Ich habe auch nicht behauptet, dass die Beta fehlerfrei läuft. Ich habe hinterfragt, was sich einige Leute darunter vorstellen. Eine Beta ist weder ein Muss, noch dazu gedacht, die Vorlieben der Spieler ausnahmslos zu erfüllen. Sie hat den Hintergrund, Fehler ausfindig zu machen. Dass eine Beta kommt und diese auch noch für jeden frei zugänglich ist, ist ein absolutes Geschenk seitens DICE. Aber so ist das heutzutage. Gibt man den kleinen Finger, wird immer die ganze Hand genommen. Das ist einfach nur noch traurig...


----------



## Datamind (1. Oktober 2011)

Olsen84 schrieb:


> Ich habe auch nicht behauptet, dass die Beta fehlerfrei läuft. Ich habe hinterfragt, was sich einige Leute darunter vorstellen. Eine Beta ist weder ein Muss, noch dazu gedacht, die Vorlieben der Spieler ausnahmslos zu erfüllen. Sie hat den Hintergrund, Fehler ausfindig zu machen. Dass eine Beta kommt und diese auch noch für jeden frei zugänglich ist, ist ein absolutes Geschenk seitens DICE. Aber so ist das heutzutage. Gibt man den kleinen Finger, wird immer die ganze Hand genommen. Das ist einfach nur noch traurig...

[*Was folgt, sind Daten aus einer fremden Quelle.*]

-- ==== Sys2Proof/Machine/Operands.lean ====
section
/-! DEFINITION. The operand forms: the register map (spec/10_state.md R34, spec/43_demux.md R225 to R228,
spec/44_system.md R242) and the typed fields of an answer (spec/42_decode.md R196 to R203). -/

namespace Sys2Proof.Machine

/-- One bit as a field. -/
def bit (b : Bool) : BitVec 1 := BitVec.ofBool b

/-- `closed_out` (R42). -/
def closedOut (s : State) : Bool := s.closed

/-- `STATUS` (R34, R242): `TX_BUSY` bit 0, `CLOSED` bit 1, `RX_IDLE` bit 2, `RX_LEN` bits 16:8, `TXQ_LEN`
bits 28:20, all other bits 0. -/
def statusWord (s : State) : Word :=
  0#3 ++ BitVec.ofNat 9 s.txq.length ++ 0#3 ++ BitVec.ofNat 9 s.rxbuf.length ++ 0#5
    ++ bit (quiescent s) ++ bit s.closed ++ bit (s.txq != [])

/-- `LOG` (R34): `LAST_PUB` bits 7:0, `LAST_UNSUP` bits 15:8, `LAST_DECERR` bits 23:16. -/
def logWord (l : Log) : Word := 0#8 ++ l.lastDecerr ++ l.lastUnsup ++ l.lastPub

/-- `SNAP_INFO` (R225): tag in bits 3:0, `plen` in bits 15:8. -/
def infoWord (r : Slot) : Word := 0#16 ++ r.plen ++ 0#4 ++ tagCode r.tag

/-- `SNAP_DATA[i]` (R226): nothing of an older, longer answer shows through. -/
def dataByte (r : Slot) (i : Nat) : Byte := if i < r.plen.toNat then readByte r.data i else 0#8

/-- `SNAP_Fk` (R227): the little-endian word at payload offset `4k` where the payload has it, else 0. -/
def floatWord (r : Slot) (k : Nat) : Word :=
  if 4 * k + 4 ≤ r.plen.toNat then
    le32 (readByte r.data (4 * k)) (readByte r.data (4 * k + 1)) (readByte r.data (4 * k + 2))
      (readByte r.data (4 * k + 3))
  else 0#32

/-- `SNAP_ST` (R228): `STATUS_BYTE` bits 7:0, `ERR_CODE` bits 15:8, `ERRCAT` bits 23:16, by the tag. -/
def statusView (r : Slot) : Word :=
  match r.tag with
  | .state =>
    0#8 ++ Config.errtab (readByte r.data 13) ++ readByte r.data 13 ++ readByte r.data 12
  | .cmderr => 0#8 ++ Config.errtab (readByte r.data 0) ++ readByte r.data 0 ++ 0#8
  | .none | .posdone | .posobst | .moveacc | .refack | .stopack | .gripack | .errack | .config
  | .cmdinfo | .raw => 0#32

/-- The value of register `n` (R34): reserved numbers and the write-only `CMDR` read 0; bits above a
register's width read 0. -/
def regValue (n : RegNum) (s : State) : Word :=
  if n = 0x000#12 then (bit s.rxEn).setWidth 32
  else if n = 0x002#12 then statusWord s
  else if n = 0x003#12 then s.evt.setWidth 32
  else if n = 0x004#12 then s.ien.setWidth 32
  else if n = 0x005#12 then logWord s.log
  else if n = 0x008#12 then s.txCmd.setWidth 32
  else if n = 0x009#12 then s.txPlen.setWidth 32
  else if n = 0x010#12 then s.slotSel.setWidth 32
  else if n = 0x011#12 then s.snap.seq
  else if n = 0x012#12 then infoWord s.snap
  else if n = 0x013#12 then floatWord s.snap 0
  else if n = 0x014#12 then floatWord s.snap 1
  else if n = 0x015#12 then floatWord s.snap 2
  else if n = 0x016#12 then statusView s.snap
  else if 0x100 ≤ n.toNat ∧ n.toNat ≤ 0x1FD then (readByte s.txp (n.toNat - 0x100)).setWidth 32
  else if 0x200 ≤ n.toNat ∧ n.toNat ≤ 0x2FD then (dataByte s.snap (n.toNat - 0x200)).setWidth 32
  else 0#32

/-! The typed fields of an answer `(tag, payload)` (R31). -/

/-- The float32 word at payload offset `o` (R103 (f), R200): not converted. -/
def floatAt (p : List Byte) (o : Nat) : Word :=
  le32 (p.getD o 0#8) (p.getD (o + 1) 0#8) (p.getD (o + 2) 0#8) (p.getD (o + 3) 0#8)

/-- `position(a)` (R196): defined for `STATE`, `POSDONE` and `POSOBST`. -/
def position (tag : Tag) (p : List Byte) : Option Word :=
  if tag = .state ∨ tag = .posdone ∨ tag = .posobst then some (floatAt p 0) else none

/-- `velocity(a)` (R196): defined for `STATE`. -/
def velocity (tag : Tag) (p : List Byte) : Option Word :=
  if tag = .state then some (floatAt p 4) else none

/-- `current(a)` (R196): defined for `STATE`. -/
def current (tag : Tag) (p : List Byte) : Option Word :=
  if tag = .state then some (floatAt p 8) else none

/-- `elapsed_time(a)` (R196): defined for `MOVEACC`. -/
def elapsedTime (tag : Tag) (p : List Byte) : Option Word :=
  if tag = .moveacc then some (floatAt p 0) else none

/-- `status(a)` (R197): defined for `STATE`. -/
def statusByte (tag : Tag) (p : List Byte) : Option Byte :=
  if tag = .state then some (p.getD 12 0#8) else none

/-- `error_code(a)` for `STATE`, `code(a)` for `CMDERR` (R197). -/
def errorCode (tag : Tag) (p : List Byte) : Option Byte :=
  if tag = .state then some (p.getD 13 0#8) else if tag = .cmderr then some (p.getD 0 0#8) else none

/-- `error_category(a)` (R197, R203): the lookup never fails. -/
def errorCategory (tag : Tag) (p : List Byte) : Option Byte := (errorCode tag p).map Config.errtab

/-- `ERRSTR(index)` (R203): index 0 is "Unknown"; the other strings are OPEN. -/
def errstr (index : Byte) : String := if index = 0x00#8 then "Unknown" else Config.errstrListed index

/-- `message = ERRSTR(ERRTAB(code))` of a command error (R189). -/
def message (tag : Tag) (p : List Byte) : Option String :=
  if tag = .cmderr then (errorCategory tag p).map errstr else none

/-- The eight flags of the status byte, in the order of R201. -/
inductive StatusFlag where
  | referenced | moving | programMode | warning | error | brake | moveEnd | positionReached
deriving DecidableEq, Repr

/-- The bit of a flag in the status byte (R201). -/
def statusBit : StatusFlag → Nat
  | .referenced => 0
  | .moving => 1
  | .programMode => 2
  | .warning => 3
  | .error => 4
  | .brake => 5
  | .moveEnd => 6
  | .positionReached => 7

/-- `flag_k(a)` (R201): each bit tested independently. -/
def statusFlag (f : StatusFlag) (status : Byte) : Bool := status.getLsbD (statusBit f)

/-- How a float32 word reads as a number (R200, the passage the spec marks as general knowledge, G2; log
entry 13). The block itself never looks. -/
inductive FloatReading where
  | zero (negative : Bool)
  /-- `(-1)^s * significand * 2^exponent`. -/
  | finite (negative : Bool) (significand : Nat) (exponent : Int)
  | infinity (negative : Bool)
  | nan
deriving DecidableEq, Repr

/-- The reading of a word: `s` bit 31, `e` bits 30:23, `f` bits 22:0 (R200). -/
def floatReading (w : Word) : FloatReading :=
  let s := w.getLsbD 31
  let e := (w.extractLsb' 23 8).toNat
  let f := (w.extractLsb' 0 23).toNat
  if e = 0 then (if f = 0 then .zero s else .finite s f (-149))
  else if e = 255 then (if f = 0 then .infinity s else .nan)
  else .finite s (2 ^ 23 + f) ((e : Int) - 150)

end Sys2Proof.Machine
end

Andererseits kann DICE sich bei den vielen Usern bedanken, die nämlich durch so eine "BETA" ihr noch lange nicht fertiges Produkt helfen weiterzuentwickeln...  was würde wohl passieren wenn bei so einem komplexen game keine beta Version seitens Hersteller gibt?

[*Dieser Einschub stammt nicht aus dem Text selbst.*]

/-- Settles O28: the candidate decodes to the DEC operation of its command byte, which answers as the engine does. -/
theorem engineRunsDecodedFrame : Obligations.EngineRunsDecodedFrame := by
  intro s cmd p n found
  obtain ⟨-, -, -, hp, hcand⟩ := scan1_frame found
  refine ⟨_, _, ?_, exec_rxInstr (preOf (s.rxbuf.take n)) cmd p _, ?_⟩
  · rw [hcand, preOf_candidateOf, decode_candidateOf ((payloadFits_iff p).mpr hp)]
  · simp only [exec, execEngineStepFrame, found]

/-- Settles O1, by running the decoder on each word. -/
theorem writtenWordsDecode : Obligations.WrittenWordsDecode := by
  refine ⟨?_, ?_, ?_, ?_, ?_, ?_, ?_, ?_⟩ <;> decide +kernel

end Sys2Proof.Machine
end

section
/-! PROOFS. The checksum and the frame of 30_encoding.md: an iteration of `crc16` is linear over XOR and injective,
from which its table form, the unreflected wording and the residue test follow (R96, R97), and the layout of a frame
(R90, R95). -/

namespace Sys2Proof.Machine

/-! The iterations of `crc16` are linear over XOR and injective. -/

theorem crcBit_of_even {x : BitVec 16} (h : x.getLsbD 0 = false) : crcBit x = x >>> 1 :=
  if_neg (Bool.eq_false_iff.mp h)

theorem crcBit_of_odd {x : BitVec 16} (h : x.getLsbD 0 = true) : crcBit x = x >>> 1 ^^^ 0xA001#16 := if_pos h

theorem crcBit_xor (x y : BitVec 16) : crcBit (x ^^^ y) = crcBit x ^^^ crcBit y := by
  have hbit : (x ^^^ y).getLsbD 0 = (x.getLsbD 0 ^^ y.getLsbD 0) := BitVec.getLsbD_xor
  have hshift : (x ^^^ y) >>> 1 = x >>> 1 ^^^ y >>> 1 := BitVec.ushiftRight_xor_distrib x y 1
  cases hx : x.getLsbD 0 <;> cases hy : y.getLsbD 0 <;> rw [hx, hy] at hbit
  · rw [crcBit_of_even hbit, crcBit_of_even hx, crcBit_of_even hy, hshift]
  · rw [crcBit_of_odd hbit, crcBit_of_even hx, crcBit_of_odd hy, hshift]; ac_rfl
  · rw [crcBit_of_odd hbit, crcBit_of_odd hx, crcBit_of_even hy, hshift]; ac_rfl
  · calc crcBit (x ^^^ y) = x >>> 1 ^^^ y >>> 1 ^^^ (0xA001#16 ^^^ 0xA001#16) := by
          rw [crcBit_of_even hbit, hshift, BitVec.xor_self, BitVec.xor_zero]
      _ = crcBit x ^^^ crcBit y := by rw [crcBit_of_odd hx, crcBit_of_odd hy]; ac_rfl

theorem crcShift_xor (k : Nat) (x y : BitVec 16) : crcShift k (x ^^^ y) = crcShift k x ^^^ crcShift k y := by
  induction k generalizing x y with
  | zero => rfl
  | succ k ih => rw [crcShift, crcBit_xor, ih, crcShift, crcShift]

theorem crcShift_add (j k : Nat) (x : BitVec 16) : crcShift (j + k) x = crcShift k (crcShift j x) := by
  induction j generalizing x with
  | zero => rw [Nat.zero_add, crcShift]
  | succ j ih => rw [Nat.succ_add, crcShift, ih, crcShift]

/-- The polynomial enters only when a 1 is shifted out, so over zeros the iterations only shift. -/
theorem crcShift_of_low_zeros {k : Nat} {x : BitVec 16} (h : ∀ i < k, x.getLsbD i = false) :
    crcShift k x = x >>> k := by
  induction k generalizing x with
  | zero => simp [crcShift]
  | succ k ih =>
    have hrest : ∀ i < k, (x >>> 1).getLsbD i = false := fun i hi => by
      rw [BitVec.getLsbD_ushiftRight]
      exact h _ (by omega)
    rw [crcShift, crcBit_of_even (h 0 k.succ_pos), ih hrest, Nat.add_comm k 1, BitVec.shiftRight_add]

/-- One iteration loses nothing: its top bit tells whether a 1 was shifted out. -/
theorem crcBit_eq_zero {x : BitVec 16} (h : crcBit x = 0#16) : x = 0#16 := by
  cases hlow : x.getLsbD 0 with
  | true =>
    rw [crcBit_of_odd hlow] at h
    have htop : (x >>> 1 ^^^ 0xA001#16).getLsbD 15 = (0#16).getLsbD 15 := congrArg (BitVec.getLsbD · 15) h
    simp at htop
  | false =>
    rw [crcBit_of_even hlow] at h
    refine BitVec.eq_of_getLsbD_eq fun i hi => ?_
    rcases i with _ | i
    · simpa using hlow
    · have hi : (x >>> 1).getLsbD i = (0#16).getLsbD i := congrArg (BitVec.getLsbD · i) h
      simpa [Nat.add_comm] using hi

theorem crcShift_eq_zero_iff (k : Nat) (x : BitVec 16) : crcShift k x = 0#16 ↔ x = 0#16 := by
  induction k generalizing x with
  | zero => rfl
  | succ k ih =>
    rw [crcShift, ih]
    exact ⟨crcBit_eq_zero, fun h => by rw [h]; rfl⟩

/-! The table form (R97 (b)). -/

theorem setWidth_byte_eq_append (b : Byte) : b.setWidth 16 = 0#8 ++ b :=
  BitVec.setWidth_eq_append (by decide)

theorem setWidth_byte_high (b : Byte) : b.setWidth 16 >>> 8 = 0#16 := by
  refine BitVec.eq_of_getLsbD_eq fun i hi => ?_
  simp

/-- Only the low byte of a value meets the polynomial in 8 iterations; its high byte is shifted down. -/
theorem crcShift_eight (x : BitVec 16) : crcShift 8 x = x >>> 8 ^^^ crcShift 8 (x &&& 0x00FF#16) := by
  have hlow : ∀ i < 8, (x ^^^ (x &&& 0x00FF#16)).getLsbD i = false := fun i hi => by
    have hmask : ∀ j < 8, (0x00FF#16).getLsbD j = true := by decide
    simp [hmask i hi]
  have hhigh : (x ^^^ (x &&& 0x00FF#16)) >>> 8 = x >>> 8 := by
    rw [BitVec.ushiftRight_xor_distrib, BitVec.ushiftRight_and_distrib]
    simp
  calc crcShift 8 x = crcShift 8 (x ^^^ (x &&& 0x00FF#16) ^^^ (x &&& 0x00FF#16)) := by
        rw [BitVec.xor_assoc, BitVec.xor_self, BitVec.xor_zero]
    _ = x >>> 8 ^^^ crcShift 8 (x &&& 0x00FF#16) := by rw [crcShift_xor, crcShift_of_low_zeros hlow, hhigh]

/-- Settles O5: the table entry is 8 iterations over the low byte. -/
theorem crcTableForm : Obligations.CrcTableForm := by
  intro c b
  rw [crcByte, crcShift_eight, BitVec.ushiftRight_xor_distrib, setWidth_byte_high, BitVec.xor_zero]

/-! The unreflected wording (R96). -/

theorem reverse_xor {w : Nat} (x y : BitVec w) : (x ^^^ y).reverse = x.reverse ^^^ y.reverse := by
  refine BitVec.eq_of_getLsbD_eq fun i hi => ?_
  simp only [BitVec.getLsbD_xor, BitVec.getLsbD_reverse, BitVec.getMsbD_xor]

/-- A right shift is a left shift of the reversed bits. -/
theorem reverse_ushiftRight_one (x : BitVec 16) : (x >>> 1).reverse = x.reverse <<< 1 := by
  refine BitVec.eq_of_getLsbD_eq fun i hi => ?_
  rw [BitVec.getLsbD_reverse, BitVec.getLsbD_shiftLeft, BitVec.getLsbD_reverse]
  simp [Bool.and_assoc]

/-- 0xA001 is the polynomial 0x8005 reflected (R96). -/
theorem crcBitMsb_reverse (x : BitVec 16) : crcBitMsb x.reverse = (crcBit x).reverse := by
  have hbit : x.reverse.getLsbD 15 = x.getLsbD 0 := by rw [BitVec.getLsbD_reverse]; rfl
  have hpoly : (0xA001#16).reverse = 0x8005#16 := by decide
  rw [crcBitMsb, hbit, ← reverse_ushiftRight_one]
  cases hx : x.getLsbD 0 with
  | true => rw [crcBit_of_odd hx, reverse_xor, hpoly, if_pos rfl]
  | false => rw [crcBit_of_even hx, if_neg Bool.false_ne_true]

theorem crcShiftMsb_reverse (k : Nat) (x : BitVec 16) : crcShiftMsb k x.reverse = (crcShift k x).reverse := by
  induction k generalizing x with
  | zero => rfl
  | succ k ih => rw [crcShiftMsb, crcBitMsb_reverse, ih, crcShift]

theorem crcByteMsb_reverse (c : BitVec 16) (b : Byte) : crcByteMsb c.reverse b.reverse = (crcByte c b).reverse := by
  have hbyte : b.reverse ++ 0#8 = (b.setWidth 16).reverse := by
    rw [setWidth_byte_eq_append, BitVec.reverse_append, BitVec.reverse_eq_zero_iff.mpr rfl, BitVec.cast_eq]
  rw [crcByteMsb, hbyte, ← reverse_xor, crcShiftMsb_reverse, crcByte]

theorem foldl_crcByteMsb_reverse (s : List Byte) (c : BitVec 16) :
    (s.map BitVec.reverse).foldl crcByteMsb c.reverse = (crcFrom c s).reverse := by
  induction s generalizing c with
  | nil => rfl
  | cons b s ih => rw [List.map_cons, List.foldl_cons, crcByteMsb_reverse, ih, crcFrom_cons]

/-- Settles O6: reversing the bits carries each step of one wording to the other. -/
theorem crcUnreflectedAgrees : Obligations.CrcUnreflectedAgrees := by
  intro s
  have hzero : (0x0000#16).reverse = 0x0000#16 := BitVec.reverse_eq_zero_iff.mpr rfl
  rw [crc16Unreflected, ← hzero, foldl_crcByteMsb_reverse, BitVec.reverse_reverse_eq, crc16]

/-! The residue test (R97 (c)). -/

/-- Two bytes put together are the XOR of the one in the high half and the one in the low half. -/
theorem le16_eq_xor (lo hi : Byte) : le16 lo hi = lo.setWidth 16 ^^^ (hi ++ 0#8) := by
  rw [le16, setWidth_byte_eq_append, BitVec.xor_append, BitVec.zero_xor, BitVec.xor_zero]

theorem crcShift_eight_high_byte (b : Byte) : crcShift 8 (b ++ 0#8) = b.setWidth 16 := by
  have hlow : ∀ i < 8, (b ++ 0#8).getLsbD i = false := fun i hi => by
    rw [BitVec.getLsbD_append]
    simp [hi]
  rw [crcShift_of_low_zeros hlow]
  refine BitVec.eq_of_getLsbD_eq fun i hi => ?_
  rw [BitVec.getLsbD_ushiftRight, BitVec.getLsbD_append, BitVec.getLsbD_setWidth]
  simp [hi]

/-- Two more bytes are 16 iterations over the XOR of the running value with them. -/
theorem crcFrom_pair (c : BitVec 16) (lo hi : Byte) : crcFrom c [lo, hi] = crcShift 16 (c ^^^ le16 lo hi) :=
  calc crcFrom c [lo, hi] = crcShift 8 (crcShift 8 (c ^^^ lo.setWidth 16) ^^^ hi.setWidth 16) := rfl
    _ = crcShift 8 (crcShift 8 (c ^^^ lo.setWidth 16 ^^^ (hi ++ 0#8))) := by
        rw [crcShift_xor 8 _ (hi ++ 0#8), crcShift_eight_high_byte]
    _ = crcShift 16 (c ^^^ le16 lo hi) := by rw [← crcShift_add 8 8, le16_eq_xor, BitVec.xor_assoc]

/-- A whole candidate is the bytes its checksum covers, then the two bytes of the trailer. -/
theorem candidate_trailer {cand : List Byte} (hlen : cand.length = total cand) :
    cand = cand.take (total cand - 2) ++ [cand.getD (total cand - 2) 0#8, cand.getD (total cand - 1) 0#8] := by
  have hb := total_bounds cand
  refine list_ext_getD (by simp; omega) fun i hi => ?_
  have htake : (cand.take (total cand - 2)).length = total cand - 2 := by rw [List.length_take]; omega
  by_cases hbody : i < total cand - 2
  · rw [List.getD_append _ _ _ _ (by omega), getD_take _ hbody]
  · rw [List.getD_append_right _ _ _ _ (by omega), htake]
    obtain rfl | rfl : i = total cand - 2 ∨ i = total cand - 1 := by omega
    · simp
    · simp [show total cand - 1 - (total cand - 2) = 1 by omega]

/-- Settles O7: the residue is 16 iterations over the XOR of the checksum with the trailer. -/
theorem frameValidIffResidueZero : Obligations.FrameValidIffResidueZero := by
  intro cand hlen
  have hcrc : crc16 cand = crcShift 16 (crc16 (cand.take (total cand - 2)) ^^^ receivedCrc cand (total cand)) := by
    rw [receivedCrc, ← crcFrom_pair, ← crc16_append, ← candidate_trailer hlen]
  rw [hcrc, crcShift_eq_zero_iff, BitVec.xor_eq_zero_iff, frameValid, beq_iff_eq, eq_comm]

/-! The layout of a frame (R90, R95). -/

/-- Settles O8, byte by byte. -/
theorem frameLayout : Obligations.FrameLayout := by
  intro cmd p hp
  rw [frame, length_candidateOf, take_candidateOf, candidateOf_eq]
  have hlen : (BitVec.ofNat 8 (p.length + 1)).toNat = 1 + p.length := by rw [BitVec.toNat_ofNat]; omega
  refine ⟨rfl, rfl, rfl, hlen, rfl, fun i hi => ?_, ?_, ?_⟩
  · rw [Nat.add_comm 4 i]
    simp only [List.getD_cons_succ]
    exact List.getD_append _ _ _ _ hi
  · simp only [List.getD_cons_succ]
    rw [List.getD_append_right _ _ _ _ le_rfl, Nat.sub_self]
    rfl
  · simp only [List.getD_cons_succ, show p.length + 5 = p.length + 1 + 4 by rfl]
    rw [List.getD_append_right _ _ _ _ (by omega), Nat.add_sub_cancel_left]
    rfl

end Sys2Proof.Machine
end

section
/-! PROOFS. The rows of the opcode table and the codes they apply to (30_encoding.md R107). -/

namespace Sys2Proof.Machine

/-! What selects a row, format by format. -/

/-- A row is selected by the word of its format under the mask, and by its selector where it has one (R107). -/
theorem selects_iff (r : Row) (c : Code) :
    r.selects c = true ↔
      ∃ w, rowWord r.format c = some w ∧ w &&& r.mask = r.pattern ∧ (r.selector = none ∨ r.selector = selectorOf c) := by
  unfold Row.selects
  cases rowWord r.format c <;> simp

/-- Whatever row looks at a received candidate, it finds a word in a valid one only (R98, R107 (a)). -/
theorem frameFault_of_selects {r : Row} {cand : List Byte} (h : r.selects (.frameRx cand) = true) :
    frameFault cand = none := by
  obtain ⟨w, hword, -, -⟩ := (selects_iff r _).mp h
  cases hf : r.format with
  | frameRx =>
    by_contra hfault
    simp [hf, rowWord, rxHeader, hfault] at hword
  | _ => simp [hf, rowWord, txHeader, writeOf, regNumOf, selectorOf] at hword

/-- A FRAME_RX row is selected on received candidates only. -/
theorem candidate_of_rx_selects {r : Row} (hr : r.format = .frameRx) {c : Code} (h : r.selects c = true) :
    ∃ pre cmd p, payloadFits p = true ∧ c = .frameRx (candidateOf pre cmd p) := by
  cases c with
  | frameRx cand =>
    obtain ⟨pre, cmd, p, hp, rfl⟩ := (frameFault_eq_none_iff_candidateOf cand).mp (frameFault_of_selects h)
    exact ⟨pre, cmd, p, hp, rfl⟩
  | _ => simp [selects_iff, hr, rowWord, rxHeader] at h

/-- The row of a command byte is selected where the code decodes to the DEC operation of that byte. -/
theorem decodes_of_listed_selects {w : Word} {c : Code} {j : Instr}
    (h : (Row.mk .frameRx w 0x000000FF none).selects c = true) (hj : decode c = .ok j) :
    ∃ pre p, j = rxInstr pre (w.setWidth 8) p := by
  obtain ⟨pre, cmd, p, hp, rfl⟩ := candidate_of_rx_selects rfl h
  rw [Laws.RowMatch.selects_candidate hp, beq_iff_eq] at h
  rw [decode_candidateOf hp] at hj
  exact ⟨pre, p, by rw [← h]; simpa using (Except.ok.inj hj).symm⟩

/-- A command byte of no listed row decodes as RAW (R107 (a), R181). -/
theorem raw_of_unlisted {cmd : Byte} (h : ∀ r ∈ listedRxRows, cmd.setWidth 32 ≠ r.pattern) :
    (dispatch cmd).1 = .raw := by
  refine (listed_or_raw cmd).resolve_left fun listed => ?_
  have hrow : ∀ c ∈ dispatchTable.map Prod.fst, ∃ r ∈ listedRxRows, c.setWidth 32 = r.pattern := by decide
  obtain ⟨r, hr, hc⟩ := hrow cmd listed
  exact h r hr hc

/-- The row DEC.RAW applies where the command byte is in no other row: "only when no other FRAME_RX row matches". -/
theorem decodes_of_default_applies {c : Code} {j : Instr} (h : defaultRow.applies c = true) (hj : decode c = .ok j) :
    ∃ pre cmd p, j = .decRaw pre cmd p := by
  simp only [Row.applies, bne_self_eq_false, Bool.false_or, Bool.and_eq_true, Bool.not_eq_true'] at h
  obtain ⟨hsel, hnone⟩ := h
  obtain ⟨pre, cmd, p, hp, rfl⟩ := candidate_of_rx_selects rfl hsel
  have unlisted : (dispatch cmd).1 = .raw := by
    refine raw_of_unlisted fun r hr hc => List.any_eq_false.mp hnone r hr ?_
    rw [Laws.RowMatch.listed_form r hr, Laws.RowMatch.selects_candidate hp, hc, beq_self_eq_true]
  rw [decode_candidateOf hp, rxInstr_of_raw unlisted] at hj
  exact ⟨pre, cmd, p, (Except.ok.inj hj).symm⟩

Um mal klar zu stellen wer hier meiner Meinung nach wem hilft. Die vielen User helfen in der Beta dem Hersteller Fehler zu beseitigen und dafür soll man als User noch dankbar sein. Wenn hier einer dankbar sein müsste dann der Hersteller... die wollen uns ein Produkt für teuer Geld verkaufen, dann soll es auch das Geld Wert sein. Vielleicht solltet ihr aus dankbarkeit demnächst mal teurere Spielepreise aufgetischt bekommen, vielleicht ändert sich dann was an eurer blinden Einstellung.

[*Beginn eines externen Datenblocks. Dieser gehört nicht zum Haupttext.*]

-- ==== Sys2Proof/WellFormed.lean ====
section
/-! DEFINITION. Which requests are legal as operands: R76 is the only check the operand widths do not already make. -/

namespace Sys2Proof

/-- RW must be 0, "write-only is the only supported direction" (R76). Every other operand value is legal (R73, R79). -/
def Instr.wellFormed (i : Instr) : Bool :=
  match i with
  | .send8 rw _ _ => rw == 0
  | .fnset => true
  | .dispon => true
  | .dispoff => true
  | .clear => true
  | .entry => true
  | .home => true
  | .setddram _ => true
  | .blon => true
  | .bloff => true
  | .init => true
  | .ldtxt _ _ => true
  | .print => true
  | .status => true

end Sys2Proof
end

Ach ja und vielen DANK auch noch für dieses tolle ORIGIN    *sarkasmus*


----------



## Olsen84 (1. Oktober 2011)

Datamind schrieb:


> Andererseits kann DICE sich bei den vielen Usern bedanken, die nämlich durch so eine "BETA" ihr noch lange nicht fertiges Produkt helfen weiterzuentwickeln...  was würde wohl passieren wenn bei so einem komplexen game keine beta Version seitens Hersteller gibt?
> 
> Um mal klar zu stellen wer hier meiner Meinung nach wem hilft. Die vielen User helfen in der Beta dem Hersteller Fehler zu beseitigen und dafür soll man als User noch dankbar sein. Wenn hier einer dankbar sein müsste dann der Hersteller... die wollen uns ein Produkt für teuer Geld verkaufen, dann soll es auch das Geld Wert sein. Vielleicht solltet ihr aus dankbarkeit demnächst mal teurere Spielepreise aufgetischt bekommen, vielleicht ändert sich dann was an eurer blinden Einstellung.
> 
> ...


 
Da wäscht sicherlich eine Hand die andere. 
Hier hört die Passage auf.